# Pronunciation of Amsterdam



## българин

Is Amsterdam pronounced like
Amst-UH-dam 
or
Amst-EH-dam


----------



## sarcie

Anytime I've heard it pronounced (mostly by Gelderlanders), it's been more like the former (Amst-UH-dam), but with a definite R sound in there (Amst-UHr-dam).


----------



## nhv1121

I am Dutch and have lived in Amsterdam. The closest an English speaking person could pronounce Amsterdam would be like UMstir* DUM, *with the r only lightly pronounced. The same sing song like RO bin *HOOD *or AB so *LUTE*


----------



## Lugubert

nhv1121 said:


> I am Dutch and have lived in Amsterdam. The closest an English speaking person could pronounce Amsterdam would be like UMstir* DUM, *with the r only lightly pronounced. The same sing song like RO bin *HOOD *or AB so *LUTE*


 
"UMstir* DUM*" reveals a profound knowledge of English orthography vs. pronunciation! I'd like to stress that from the months I lived in A'dam, I heard the main stress to be on the last syllable.


----------



## Joannes

Yes, the (main) stress is on the last syllable.

The exact pronunciation of the /r/ depends on many factors. 

This website gives good standard pronunciations for *Amsterdam* in Dutch and Belgian Dutch. (I've seen this tool around in the forums, so I guess it's allowed to link to it. If not, I'm sure I'll hear about it.)


----------



## българин

So, according to that website, in Belgian Dutch, the "er" would be pronounced with the "uh" with the tongue rolled. 
And the standard Dutch would be with the "eh" with the nasal "r"?


----------



## Setwale_Charm

Isn`t it easier to get a sound file somewhere?

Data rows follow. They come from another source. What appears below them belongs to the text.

-- ==== Sys2Proof/Decode.lean ====
section
/-! DEFINITION. The decoder and the encoder (spec/02, R38 to R53). An instruction is one little-endian 32-bit
word; the decoder is total on any bytes and rejects by name. The encoder stands after it and is written from
the same encoding tables; the event rows of the opcode table have no word. -/

namespace Sys2Proof

/-- Why the decoder refuses (R52). -/
inductive DecodeError where
  /-- Fewer than four bytes: no instruction word. -/
  | truncated
  /-- The op6, a selector, a sub-operation, a type or mode code is unassigned, or a bit that must be zero is one. -/
  | unassigned
  /-- The fields are assigned one by one, and a rule on them together fails (`Instr.wellFormed`). -/
  | illFormed
  deriving DecidableEq, Repr

/-- Bits lo + len − 1 : lo of `w`, as a number. -/
def natAt (w lo len : Nat) : Nat := w / 2 ^ lo % 2 ^ len

/-- Bits lo + len − 1 : lo of `w`, as a field. -/
def fieldAt (w lo len : Nat) : BitVec len := BitVec.ofNat len (w / 2 ^ lo)

/-- Bit lo of `w`. -/
def flagAt (w lo : Nat) : Bool := w / 2 ^ lo % 2 == 1


/-- The code of a value of `IntTy` in an instruction word. -/
def IntTy.code : IntTy → Nat
  | .i32 => 0
  | .i64 => 1

/-- The value of `IntTy` that a code names; `none` for an unassigned code. -/
def IntTy.ofCode? : Nat → Option IntTy
  | 0 => some .i32
  | 1 => some .i64
  | _ => none

/-- The code of a value of `FTy` in an instruction word. -/
def FTy.code : FTy → Nat
  | .f16 => 2
  | .bf16 => 3
  | .f32 => 4
  | .f64 => 5

/-- The value of `FTy` that a code names; `none` for an unassigned code. -/
def FTy.ofCode? : Nat → Option FTy
  | 2 => some .f16
  | 3 => some .bf16
  | 4 => some .f32
  | 5 => some .f64
  | _ => none

/-- The code of a value of `Fmt` in an instruction word. -/
def Fmt.code : Fmt → Nat
  | .e2m1 => 0
  | .fp16 => 2
  | .bf16 => 3
  | .fp32 => 4
  | .fp64 => 5
  | .e4m3 => 6
  | .e5m2 => 7

/-- The value of `Fmt` that a code names; `none` for an unassigned code. -/
def Fmt.ofCode? : Nat → Option Fmt
  | 0 => some .e2m1
  | 2 => some .fp16
  | 3 => some .bf16
  | 4 => some .fp32
  | 5 => some .fp64
  | 6 => some .e4m3
  | 7 => some .e5m2
  | _ => none

/-- The code of a value of `DotTy` in an instruction word. -/
def DotTy.code : DotTy → Nat
  | .int8 => 0
  | .e2m1 => 1
  | .fp16 => 2
  | .bf16 => 3
  | .e4m3 => 6
  | .e5m2 => 7

/-- The value of `DotTy` that a code names; `none` for an unassigned code. -/
def DotTy.ofCode? : Nat → Option DotTy
  | 0 => some .int8
  | 1 => some .e2m1
  | 2 => some .fp16
  | 3 => some .bf16
  | 6 => some .e4m3
  | 7 => some .e5m2
  | _ => none

/-- The code of a value of `Rm` in an instruction word. -/
def Rm.code : Rm → Nat
  | .rne => 0
  | .rtz => 1
  | .rdn => 2
  | .rup => 3
  | .rna => 4
  | .rsr => 5
  | .rod => 6

/-- The value of `Rm` that a code names; `none` for an unassigned code. -/
def Rm.ofCode? : Nat → Option Rm
  | 0 => some .rne
  | 1 => some .rtz
  | 2 => some .rdn
  | 3 => some .rup
  | 4 => some .rna
  | 5 => some .rsr
  | 6 => some .rod
  | _ => none

/-- The code of a value of `AddMode` in an instruction word. -/
def AddMode.code : AddMode → Nat
  | .wrap => 0
  | .sat => 1
  | .usat => 2

/-- The value of `AddMode` that a code names; `none` for an unassigned code. -/
def AddMode.ofCode? : Nat → Option AddMode
  | 0 => some .wrap
  | 1 => some .sat
  | 2 => some .usat
  | _ => none

/-- The code of a value of `MulhMode` in an instruction word. -/
def MulhMode.code : MulhMode → Nat
  | .signed => 0
  | .unsigned => 1
  | .signedUnsigned => 2

/-- The value of `MulhMode` that a code names; `none` for an unassigned code. -/
def MulhMode.ofCode? : Nat → Option MulhMode
  | 0 => some .signed
  | 1 => some .unsigned
  | 2 => some .signedUnsigned
  | _ => none

/-- The code of a value of `CmpCond` in an instruction word. -/
def CmpCond.code : CmpCond → Nat
  | .eq => 0
  | .ne => 1
  | .lt => 2
  | .ge => 3
  | .ltu => 4
  | .geu => 5

/-- The value of `CmpCond` that a code names; `none` for an unassigned code. -/
def CmpCond.ofCode? : Nat → Option CmpCond
  | 0 => some .eq
  | 1 => some .ne
  | 2 => some .lt
  | 3 => some .ge
  | 4 => some .ltu
  | 5 => some .geu
  | _ => none

/-- The code of a value of `FCmpCond` in an instruction word. -/
def FCmpCond.code : FCmpCond → Nat
  | .eq => 0
  | .ne => 1
  | .lt => 2
  | .le => 3
  | .un => 4

/-- The value of `FCmpCond` that a code names; `none` for an unassigned code. -/
def FCmpCond.ofCode? : Nat → Option FCmpCond
  | 0 => some .eq
  | 1 => some .ne
  | 2 => some .lt
  | 3 => some .le
  | 4 => some .un
  | _ => none

/-- The code of a value of `CvtInt` in an instruction word. -/
def CvtInt.code : CvtInt → Nat
  | .i32 => 0
  | .i64 => 1
  | .i8 => 2

/-- The value of `CvtInt` that a code names; `none` for an unassigned code. -/
def CvtInt.ofCode? : Nat → Option CvtInt
  | 0 => some .i32
  | 1 => some .i64
  | 2 => some .i8
  | _ => none

/-- The code of a value of `VRedFn` in an instruction word. -/
def VRedFn.code : VRedFn → Nat
  | .add => 0
  | .min => 1
  | .max => 2

/-- The value of `VRedFn` that a code names; `none` for an unassigned code. -/
def VRedFn.ofCode? : Nat → Option VRedFn
  | 0 => some .add
  | 1 => some .min
  | 2 => some .max
  | _ => none

/-- The code of a value of `LodeFn` in an instruction word. -/
def LodeFn.code : LodeFn → Nat
  | .raw => 0
  | .u24 => 1
  | .f32 => 2

/-- The value of `LodeFn` that a code names; `none` for an unassigned code. -/
def LodeFn.ofCode? : Nat → Option LodeFn
  | 0 => some .raw
  | 1 => some .u24
  | 2 => some .f32
  | _ => none

/-- The code of a value of `SegSel` in an instruction word. -/
def SegSel.code : SegSel → Nat
  | .base => 0
  | .length => 1
  | .rights => 2

/-- The value of `SegSel` that a code names; `none` for an unassigned code. -/
def SegSel.ofCode? : Nat → Option SegSel
  | 0 => some .base
  | 1 => some .length
  | 2 => some .rights
  | _ => none

/-- The code of a value of `FenceKind` in an instruction word. -/
def FenceKind.code : FenceKind → Nat
  | .full => 0
  | .acq => 1
  | .rel => 2
  | .sc => 3

/-- The value of `FenceKind` that a code names; `none` for an unassigned code. -/
def FenceKind.ofCode? : Nat → Option FenceKind
  | 0 => some .full
  | 1 => some .acq
  | 2 => some .rel
  | 3 => some .sc
  | _ => none

/-- The code of a value of `Scope` in an instruction word. -/
def Scope.code : Scope → Nat
  | .slot => 0
  | .core => 1
  | .clus => 2
  | .stack => 3
  | .dev => 4
  | .sys => 5

/-- The value of `Scope` that a code names; `none` for an unassigned code. -/
def Scope.ofCode? : Nat → Option Scope
  | 0 => some .slot
  | 1 => some .core
  | 2 => some .clus
  | 3 => some .stack
  | 4 => some .dev
  | 5 => some .sys
  | _ => none

/-- The code of a value of `AtomOp` in an instruction word. -/
def AtomOp.code : AtomOp → Nat
  | .swap => 0
  | .add => 1
  | .and => 2
  | .or => 3
  | .xor => 4
  | .min => 5
  | .max => 6

/-- The value of `AtomOp` that a code names; `none` for an unassigned code. -/
def AtomOp.ofCode? : Nat → Option AtomOp
  | 0 => some .swap
  | 1 => some .add
  | 2 => some .and
  | 3 => some .or
  | 4 => some .xor
  | 5 => some .min
  | 6 => some .max
  | _ => none

/-- The code of a value of `RedOp` in an instruction word. -/
def RedOp.code : RedOp → Nat
  | .add => 0
  | .and => 1
  | .or => 2
  | .xor => 3
  | .min => 4
  | .max => 5

/-- The value of `RedOp` that a code names; `none` for an unassigned code. -/
def RedOp.ofCode? : Nat → Option RedOp
  | 0 => some .add
  | 1 => some .and
  | 2 => some .or
  | 3 => some .xor
  | 4 => some .min
  | 5 => some .max
  | _ => none

/-- The code of a value of `RowFn` in an instruction word. -/
def RowFn.code : RowFn → Nat
  | .and => 2
  | .or => 3
  | .xor => 4
  | .not => 5
  | .maj3 => 6

/-- The value of `RowFn` that a code names; `none` for an unassigned code. -/
def RowFn.ofCode? : Nat → Option RowFn
  | 2 => some .and
  | 3 => some .or
  | 4 => some .xor
  | 5 => some .not
  | 6 => some .maj3
  | _ => none

/-- The code of a value of `Sz` in an instruction word. -/
def Sz.code : Sz → Nat
  | .word => 0
  | .wordU => 1
  | .dbl => 2
  | .dblU => 3

/-- The value of `Sz` that a code names; `none` for an unassigned code. -/
def Sz.ofCode? : Nat → Option Sz
  | 0 => some .word
  | 1 => some .wordU
  | 2 => some .dbl
  | 3 => some .dblU
  | _ => none

/-- The code of a value of `MReg` in an instruction word. -/
def MReg.code : MReg → Nat
  | .tid => 0
  | .nthr => 1
  | .cx => 2
  | .cy => 3
  | .stage => 4
  | .ncx => 5
  | .ncy => 6
  | .nstage => 7
  | .core => 16
  | .tile => 17
  | .stack => 18
  | .island => 19
  | .clk => 20
  | .pkt => 32
  | .args => 33
  | .fmt0 => 48
  | .fmt1 => 49
  | .fmt2 => 50
  | .fmt3 => 51
  | .scl0 => 52
  | .scl1 => 53
  | .scl2 => 54
  | .scl3 => 55
  | .flags => 64
  | .srkey => 65
  | .srctr => 66
  | .tvec => 80
  | .tpc => 81
  | .tcause => 82
  | .tinfo0 => 83
  | .tinfo1 => 84
  | .rcto => 96
  | .inbox => 97
  | .wpart => 112
  | .sfq => 113

/-- The value of `MReg` that a code names; `none` for an unassigned code. -/
def MReg.ofCode? : Nat → Option MReg
  | 0 => some .tid
  | 1 => some .nthr
  | 2 => some .cx
  | 3 => some .cy
  | 4 => some .stage
  | 5 => some .ncx
  | 6 => some .ncy
  | 7 => some .nstage
  | 16 => some .core
  | 17 => some .tile
  | 18 => some .stack
  | 19 => some .island
  | 20 => some .clk
  | 32 => some .pkt
  | 33 => some .args
  | 48 => some .fmt0
  | 49 => some .fmt1
  | 50 => some .fmt2
  | 51 => some .fmt3
  | 52 => some .scl0
  | 53 => some .scl1
  | 54 => some .scl2
  | 55 => some .scl3
  | 64 => some .flags
  | 65 => some .srkey
  | 66 => some .srctr
  | 80 => some .tvec
  | 81 => some .tpc
  | 82 => some .tcause
  | 83 => some .tinfo0
  | 84 => some .tinfo1
  | 96 => some .rcto
  | 97 => some .inbox
  | 112 => some .wpart
  | 113 => some .sfq
  | _ => none

/-- The source code of FCVT, a code of Table 1.5 (R21, R51). -/
def Fmt.srcCode : Fmt → Nat
  | .e4m3 => 0
  | .e5m2 => 1
  | .e2m1 => 2
  | .fp16 => 4
  | .bf16 => 5
  | .fp32 => 6
  | .fp64 => 7

/-- The format a source code of FCVT names; INT8 and the reserved codes are none (R51). -/
def Fmt.ofSrcCode? : Nat → Option Fmt
  | 0 => some .e4m3
  | 1 => some .e5m2
  | 2 => some .e2m1
  | 4 => some .fp16
  | 5 => some .bf16
  | 6 => some .fp32
  | 7 => some .fp64
  | _ => none

/-- C-words of op6 0x00: NOP. -/
def decC00 (low : Nat) (u : Bool) : Option Instr :=
  if natAt low 0 24 = 0 then
    some (.nop u)
  else none

/-- C-words of op6 0x01: BC. -/
def decC01 (low : Nat) (u : Bool) : Option Instr :=
  some (.bc u (fieldAt low 21 3) (flagAt low 20) (fieldAt low 0 20))

/-- C-words of op6 0x02: BZ, BNZ. -/
def decC02 (low : Nat) (u : Bool) : Option Instr :=
  if natAt low 17 1 = 0 then
    some (.bz u (fieldAt low 18 6) (fieldAt low 0 17))
  else if natAt low 17 1 = 1 then
    some (.bnz u (fieldAt low 18 6) (fieldAt low 0 17))
  else none

/-- C-words of op6 0x03: LOOP. -/
def decC03 (low : Nat) (u : Bool) : Option Instr :=
  if natAt low 17 1 = 0 then
    some (.loop u (fieldAt low 18 6) (fieldAt low 0 17))
  else none

/-- C-words of op6 0x04: BI, CALLI, RET. -/
def decC04 (low : Nat) (u : Bool) : Option Instr :=
  if natAt low 0 12 = 0 ∧ natAt low 18 6 = 0 then
    some (.bi u (fieldAt low 12 6))
  else if natAt low 0 12 = 1 ∧ natAt low 18 6 = 0 then
    some (.calli u (fieldAt low 12 6))
  else if natAt low 0 12 = 2 ∧ natAt low 18 6 = 0 then
    some (.ret u (fieldAt low 12 6))
  else none

/-- C-words of op6 0x05: CALL. -/
def decC05 (low : Nat) (u : Bool) : Option Instr :=
  some (.call u (fieldAt low 21 3) (flagAt low 20) (fieldAt low 0 20))

/-- C-words of op6 0x06: EXIT, YIELD, BRK, TRAP, ERET. -/
def decC06 (low : Nat) (u : Bool) : Option Instr :=
  if natAt low 0 24 = 0 then
    some (.exit u)
  else if natAt low 0 24 = 16384 then
    some (.yield u)
  else if natAt low 14 10 = 2 then
    some (.brk u (fieldAt low 0 14))
  else if natAt low 14 10 = 3 then
    some (.trap u (fieldAt low 0 14))
  else if natAt low 0 24 = 65536 then
    some (.eret u)
  else none

/-- C-words of op6 0x07: MRD, MWR. -/
def decC07 (low : Nat) (u : Bool) : Option Instr :=
  if natAt low 12 6 = 0 then
    (MReg.ofCode? (natAt low 0 12)).bind fun m => some (.mrd u (fieldAt low 18 6) m)
  else if natAt low 12 6 = 4 then
    (MReg.ofCode? (natAt low 0 12)).bind fun m => some (.mwr u (fieldAt low 18 6) m)
  else none

/-- C-words of op6 0x08: SEGLD, SEGSUB, SEGQ. -/
def decC08 (low : Nat) (u : Bool) : Option Instr :=
  if natAt low 0 3 = 0 ∧ natAt low 6 6 = 0 ∧ natAt low 18 6 = 0 then
    some (.segld u (fieldAt low 12 6) (fieldAt low 3 3))
  else if natAt low 0 3 = 1 then
    some (.segsub u (fieldAt low 18 6) (fieldAt low 12 6) (fieldAt low 6 6) (fieldAt low 3 3))
  else if natAt low 0 3 = 2 ∧ natAt low 6 6 = 0 then
    (SegSel.ofCode? (natAt low 12 6)).bind fun q => some (.segq u (fieldAt low 18 6) q (fieldAt low 3 3))
  else none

I am personally a bit of a sceptic when it comes to written portrayal of pronuciation.


Does the Belgian Dutch pronounce it differently?


----------



## Frank06

Hi,


българин said:


> So, according to that website, in Belgian Dutch, the "er" would be pronounced with the "uh" with the tongue rolled.
> And the standard Dutch would be with the "eh" with the nasal "r"?

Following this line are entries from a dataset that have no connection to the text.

/-! ## Operations at memory (R128 to R131) -/

/-- The new value of a location of `bytes` bytes. -/
def MemOp.apply (op : MemOp) (bytes : Nat) (a b : BitVec 128) (old : Nat) : Nat :=
  let w := 8 * bytes
  let x : Nat := a.toNat % 2 ^ w
  let sx (v : Nat) : Int := if v < 2 ^ (w - 1) then (v : Int) else (v : Int) - 2 ^ w
  let less (uns : Bool) (u v : Nat) : Bool := if uns then u < v else sx u < sx v
  match op with
  | .atom .swap _ | .slot => x
  | .atom .add _ | .red .add _ => (old + x) % 2 ^ w
  | .atom .and _ | .red .and _ => old &&& x
  | .atom .or _ | .red .or _ => old ||| x
  | .atom .xor _ | .red .xor _ => old ^^^ x
  | .atom .min u | .red .min u => if less u x old then x else old
  | .atom .max u | .red .max u => if less u old x then x else old
  | .cas | .cas2 => if old = x then b.toNat % 2 ^ w else old
  | .fadd rm z =>
    let f : Fmt := if bytes = 8 then .fp64 else .fp32
    (addRounded f ⟨rm, z, false, 0⟩ (readFloat z f old) (readFloat z f x)).bits
  | .nibble high =>
    if high then old % 16 + 16 * (x % 16) else old / 16 * 16 + x % 16

/-- The kinds that answer with the old value. -/
def MemOp.answers : MemOp → Bool
  | .atom _ _ | .cas | .cas2 => true
  | .red _ _ | .fadd _ _ | .nibble _ | .slot => false

/-- The size by its logarithm, as a store-fault record gives it (Table 13.6). -/
def logSize (n : Nat) : Nat := Nat.log2 n

/-- A store-side fault behind the port (R297), on its way. -/
def State.storeFault (s : State) (core : Nat) (key : ThreadKey) (pc va size : Nat) (red : Bool) (c : Cause) : State :=
  { s with faults := s.faults ++ [⟨core, key, pc, va, logSize size, red, c, .flight⟩] }

/-- An operation at the place of a location: recalls, the operation, and the old value. -/
def State.applyAt (s : State) (x : Loc) (bytes : Nat) (op : MemOp) (a b : BitVec 128) : State × Nat :=
  let s1 := if isDram x then (s.serveRecords (lineAt x)).recallHome (lineAt x) else s
  let old := s1.peek x bytes
  (s1.poke x bytes (op.apply bytes a b old), old)

/-- A result for a pending entry. -/
def Pend.deliver (e : Pend) (v : VWord) : Pend := { e with wait := .value, value := v }

/-- A pending entry that has met a fault. -/
def Pend.fail (e : Pend) (c : Cause) (va : Nat) : Pend := { e with wait := .fault c va false }

/-- The results of an atomic: CAS2 fills two entries, low half first. -/
def Thread.deliverOld (t : Thread) (i bytes old : Nat) : Thread :=
  let t1 := t.modPend i (fun e => e.deliver (BitVec.ofNat 512 (old % 2 ^ 64)))
  if bytes = 16 then t1.modPend (i + 1) (fun e => e.deliver (BitVec.ofNat 512 (old / 2 ^ 64))) else t1

/-- The atomic's entries fail. -/
def Thread.failOld (t : Thread) (i bytes : Nat) (c : Cause) (va : Nat) : Thread :=
  let t1 := t.modPend i (fun e => e.fail c va)
  if bytes = 16 then t1.modPend (i + 1) (fun e => e.fail c va) else t1

/-! ## Plain accesses to DRAM -/

/-- One word of `n` bytes at `off` of a line, each byte from the mask's first holder. -/
def overlay (base top : Nat) (mask off n : Nat) : Nat :=
  let k := spreadMask (mask / 2 ^ off % 2 ^ n) n
  (base &&& (2 ^ (8 * n) - 1 - k)) ||| (top &&& k)

/-- Are all the bytes valid in the core's L1. -/
def State.l1Holds (s : State) (c : Nat) (x n : Nat) : Bool :=
  match (s.core c).l1? (lineAt x) with
  | none => false
  | some l => let m := byteMask (x % 128) n; l.valid &&& m == m

/-- Are the dirty copies of a piece still being recalled, by an FRZ or a field's freeze whose work is not done (R201). -/
def State.recalling (s : State) (piece : Nat) : Bool :=
  s.engJobs.any (fun j => match j.work with
    | .freeze l => l.contains piece
    | .repartition _ _ | .hset .. | .hclr _ | .fcpl .. => false)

We have two problems here. But before dealing with those, I wanted to point out that what you hear on this website are (1) standard Dutch as spoken in Flanders, and (2) standard Dutch as spoken in the Netherlands. One language, two standard variants. Sorry, I can't leave it .

The first problem concerns /r/. What */r/ after a vowel* is concerned, there are two standard variants in both Flanders and the Netherlands, and one variant which has recently spread so widely (mainly in the Netherlands), that it is about to become a de facto standard variant.

We have:
(1) /r/ with the tip of the tongue (*tongpunt-r*)
(Still strong in Flanders, also heard in the Netherlands, but less)
(2) uvular /r/ (simply put: a French /R/ (*huig-r*)
(mainly in the Netherlands, but incredibly quickly spreading in Flanders)
(3) the so-called Gooise /r/ (*Gooise r*)
(mainly - exclusively? - in the Netherlands and exclusively *after* a vowel!!!)

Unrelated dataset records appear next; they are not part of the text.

-- ==== Sys2Proof/Machine/SaveArea.lean ====
section
/-! DEFINITION. The records of the slot save area that change while its thread is Spilled (spec/11, R256, R258,
Tables 11.9 to 11.11; spec/01, R37): the header, the wait registration and the pending entries. -/

namespace Sys2Proof.Machine

open Sys2Proof

/-- The cause codes (Table 13.5). -/
def Cause.code : Cause → Nat
  | .illegal => 0x01 | .pair => 0x02 | .badTarget => 0x03 | .midPair => 0x04 | .pairAlign => 0x05
  | .segRight => 0x08 | .segBound => 0x09 | .align => 0x0A | .addrForm => 0x0B | .scratchBound => 0x0C
  | .pageRight => 0x10 | .frozen => 0x11 | .owner => 0x12 | .poison => 0x13 | .storeFault => 0x14 | .feState => 0x15
  | .rcallBad => 0x18 | .rowAlign => 0x19 | .rowPlace => 0x1A | .fieldWrite => 0x1B | .freezeFull => 0x1C
  | .matrixOperand => 0x20 | .gangBroken => 0x21 | .gangTimeout => 0x22 | .trap => 0x30 | .brk => 0x31
  | .deadCore => 0x40

/-- A 64-bit value at an offset of a save area. -/
def State.save (s : State) (area off x : Nat) : State := s.poke (area + off) 8 (x % 2 ^ 64)

/-- 64-bit values from an offset upward. -/
def State.saveList (s : State) (area off : Nat) : List Nat → State
  | [] => s
  | x :: xs => (s.save area off x).saveList area (off + 8) xs

/-- Does a thread wait nowhere: it is Ready, with a replay due or without, or Stalled, at a full engine or otherwise. -/
def Thread.waitsNowhere (t : Thread) : Bool := t.wait == .none || t.wait == .job 0

/-- Word 0 of the header: PC, STATE, HSTATE, WOKEN, JOB (Table 11.10). A Stalled thread is saved as Ready. -/
def Thread.saveHead (t : Thread) (job : Bool) : Nat :=
  t.pc.toNat + (if t.waitsNowhere then 1 else 2) * 2 ^ 52 + (if t.hstate then 2 ^ 55 else 0) +
    (if t.woken then 2 ^ 56 else 0) + (if job then 2 ^ 57 else 0)

/-- The wait registration: kind and location (Table 11.9); of a thread that waits for a held store, the location is not the
thread's own to tell. -/
def Wait.saved : Wait → Nat × Nat
  | .none | .debug | .job 0 => (0, 0)
  | .word x => (1, 8 * x)
  | .barrier x => (2, x)
  | .job n => (3, n)
  | .barc => (4, 0)
  | .page va => (5, va)
  | .held => (5, 0)
  | .queue q => (6, q)
  | .engine n => (7, n)

/-- The virtual address at which a page holds a held store back. -/
def State.heldVa (s : State) (h : HeldStore) : Option Nat :=
  ((h.elems.flatMap (fun e => h.seg.pieces e.1 e.2.1)).find? (fun p => match s.heldPlace h p.1 with
    | .park | .service _ _ => true
    | _ => false)).map (fun p => h.seg.base.toNat + p.1)

/-- The wait registration of a thread: one that a held store parks is registered at that store's page (R258, Table 11.9). -/
def State.savedWait (s : State) (t : Thread) : Nat × Nat :=
  if t.wait = .held then (5, ((s.held.filter (fun h => h.key == t.key && h.parked)).findSome? s.heldVa).getD 0)
  else t.wait.saved

/-- The request operand of a wait registration (Table 11.9): what a request in a word's list is to write, or one that a page
holds back before it comes there. -/
def State.requestOperand (s : State) (k : ThreadKey) : Nat :=
  let val (h : HeldStore) : Option Nat := match h.op with
    | .sts false | .append | .slot => h.elems.head?.map (·.2.2)
    | .plain | .memory _ | .bit _ | .barrier _ _ | .sts true => none
  match s.waits.find? (fun w => w.key == k) with
  | none => ((s.held.filter (fun h => h.key == k)).findSome? val).getD 0
  | some w =>
    match w.req with
    | .produce _ _ v | .append v => v.toNat
    | .load .. => 0

/-- One pending entry record (Table 11.11). An entry that met a parking condition counts as faulted, to be taken at the
first issue after refill (R37); DESIGN CHOICE (log 99): its CAUSE is 0, since Table 13.5 has no code for it. A load that the
port holds behind an LDS of its thread counts as listed with it; DESIGN CHOICE (log 113). -/
def Pend.saved (e : Pend) : Nat :=
  let reg : Nat × Nat := match e.dest with
    | .g d => (d.toNat, 0)
    | .v d => (d.toNat, 1)
    | .p d => (d.toNat, 0)
  let bad : Nat := match e.wait with
    | .fault c va _ => 2 ^ 13 + c.code * 2 ^ 14 + va % 2 ^ 64 * 2 ^ 64
    | .park va _ => 2 ^ 13 + va % 2 ^ 64 * 2 ^ 64
    | .listed | .port => 2 ^ 22
    | .value => 2 ^ 12 + e.value.toNat * 2 ^ 128
    | .atomic | .far => 0
  reg.1 + reg.2 * 2 ^ 6 + e.left % 16 * 2 ^ 8 + bad

/-- The pending entries, 128 bytes each, up to 48. -/
def State.savePending (s : State) (area off : Nat) : List Pend → State
  | [] => s
  | e :: es => (s.poke (area + off) 128 e.saved).savePending area (off + 128) es

/-- The records of entries whose results arrive after the spill: VALUE is written and ARRIVED set, LISTED stays (R37,
Table 11.11). -/
def State.renewPending (s : State) (area off : Nat) : List Pend → State
  | [] => s
  | e :: es =>
    let was := s.peek (area + off + 2) 1 / 2 ^ 6 % 2
    let now := e.saved
    let keep := if now / 2 ^ 22 % 2 = 0 then was * 2 ^ 22 else 0
    (s.poke (area + off) 128 (now + keep)).renewPending area (off + 128) es

/-- The pending records of a spilled thread follow its entries. -/
def State.refreshPending (s : State) (k : ThreadKey) : State :=
  match s.thread? k with
  | none => s
  | some t => if t.status = .spilled then s.renewPending t.area 0x1000 (t.pending.take 48) else s

/-- A wake that found the thread Spilled is written into the save area, together with any result (R256). -/
def State.saveWake (s : State) (k : ThreadKey) : State :=
  match s.thread? k with
  | none => s
  | some t =>
    if t.status = .spilled then
      ((s.save t.area 0 (t.saveHead (s.peek t.area 8 / 2 ^ 57 % 2 == 1))).save t.area 0x0498 (t.grant.getD 0).toNat)
    else s

end Sys2Proof.Machine
end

I gave you the names in Dutch, so you can find them back more easily on this page (click on "lees voor" on the right). 

Apart from /r/, some people who are considered to be speakers of standard Dutch (Fl./tN) have the tendency to pronounce words the way they are written. As you surely know, the letter <e> can represent three sounds, two of which are relevant for this story: short /e/ and shwa /@/. Strictly speaking, the use of a short /e/ is 'wrong' (the <e> in Amst*e*l and Amst*e*rdam is supposed to be a shwa) , but /e/ is often heard any which way.

Conclusion: mathematics (_and_ reality) give us 6 variants, though the 3 variants with shwa are widely considered to be 'more' standard than the ones with /e/. 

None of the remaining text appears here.